• **Records for this exercise**
-- ==== Sys2Proof/Machine/CmdExchange.lean ====
section
/-! DEFINITION. The strip exchange's commands (chapter 5): the ends of what a line sends, its waits, and every frame, burst and strip it receives, in both roles. -/

namespace Sys2Proof.Machine

/-! ## The ends of what is sent -/

def State.ctlEnd (s : State) (l : Line) (k : CtlFrame → State → State) : State :=
  match (s.call l).bind (·.signal) with
  | some (.frame f) => k f (s.onCall l ({ · with signal := none }))
  | _ => s

/-- The answer tone ends: CAPS follows (R95). -/
def answerToneEnd (l : Line) (s : State) : State :=
  match (s.call l).bind (·.signal) with
  | some .answerTone =>
    sendFrame l (.caps s.lus.stationTag s.lus.maxStep 7 3) (s.onCall l ({ · with capsMax := s.lus.maxStep }))
  | _ => s

/-- ANSWER_TONE_END (R95). -/
def execAnswerToneEnd (l : Line) (s : State) : Host.Outcome State Fault Refusal := event s (answerToneEnd l)

/-- A caller's PLAN has been sent: its burst follows at once (R96). -/
def burstStart (l : Line) (s : State) : State := s.onCall l fun c => { c with signal := some (.burst (c.planStep.getD 1)) }

/-- The reply wait starts (R93); the line enters HANDSHAKE at the end of its first CAPS (R95). -/
def replyWaitStart (l : Line) (s : State) : State :=
  let s := s.onCall l ({ · with waitOn := true })
  if (s.lu l).state = .answering then lineMove l .handshake none s else s

/-- What follows the end of a control frame: on-hook after CLEAR or REFUSE, a pending end now, the burst after a PLAN, else the reply wait (R93, R96, R109 to R111). -/
def frameSent (l : Line) (f : CtlFrame) (s : State) : State :=
  if (s.lu l).state = .clearing then hangUp l s
  else match (s.call l).bind (·.endNow) with
    | some e => carryOut l e s
    | none =>
      match f with
      | .plan .. => burstStart l s
      | _ => replyWaitStart l s

/-- CONTROL_FRAME_SENT (R93, R95, R109 to R111). -/
def execControlFrameSent (l : Line) (s : State) : Host.Outcome State Fault Refusal := event s fun s => s.ctlEnd l (frameSent l)

/-- The burst has been sent: a pending end now, else the reply wait (R93, R109). -/
def burstSent (l : Line) (s : State) : State :=
  match (s.call l).bind (·.signal) with
  | some (.burst _) =>
    let s := s.onCall l ({ · with signal := none })
    match (s.call l).bind (·.endNow) with
    | some e => carryOut l e s
    | none => s.onCall l ({ · with waitOn := true })
  | _ => s

/-- BURST_SENT (R93, R109). -/
def execBurstSent (l : Line) (s : State) : Host.Outcome State Fault Refusal := event s (burstSent l)

/-- A strip has been sent: a pending end now, else the next strip or PAGE_END (R101, R109). -/
def stripSent (l : Line) (s : State) : State :=
  match s.call l with
  | none => s
  | some c =>
    match c.signal, c.reading with
    | some (.strip ..), _ | none, some _ =>
      let s := (arbWithdraw (.lu l) s).onCall l ({ · with signal := none, reading := none })
      match c.endNow with
      | some e => carryOut l e s
      | none => nextStrip l s
    | _, _ => s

• **Task description**
Go to the line containing "def frameSent (l" in the listing. Print it and every line through the last one, exactly and with nothing more.

• **Completed task**
def frameSent (l : Line) (f : CtlFrame) (s : State) : State :=
  if (s.lu l).state = .clearing then hangUp l s
  else match (s.call l).bind (·.endNow) with
    | some e => carryOut l e s
    | none =>
      match f with
      | .plan .. => burstStart l s
      | _ => replyWaitStart l s

/-- CONTROL_FRAME_SENT (R93, R95, R109 to R111). -/
def execControlFrameSent (l : Line) (s : State) : Host.Outcome State Fault Refusal := event s fun s => s.ctlEnd l (frameSent l)

/-- The burst has been sent: a pending end now, else the reply wait (R93, R109). -/
def burstSent (l : Line) (s : State) : State :=
  match (s.call l).bind (·.signal) with
  | some (.burst _) =>
    let s := s.onCall l ({ · with signal := none })
    match (s.call l).bind (·.endNow) with
    | some e => carryOut l e s
    | none => s.onCall l ({ · with waitOn := true })
  | _ => s

/-- BURST_SENT (R93, R109). -/
def execBurstSent (l : Line) (s : State) : Host.Outcome State Fault Refusal := event s (burstSent l)

/-- A strip has been sent: a pending end now, else the next strip or PAGE_END (R101, R109). -/
def stripSent (l : Line) (s : State) : State :=
  match s.call l with
  | none => s
  | some c =>
    match c.signal, c.reading with
    | some (.strip ..), _ | none, some _ =>
      let s := (arbWithdraw (.lu l) s).onCall l ({ · with signal := none, reading := none })
      match c.endNow with
      | some e => carryOut l e s
      | none => nextStrip l s
    | _, _ => s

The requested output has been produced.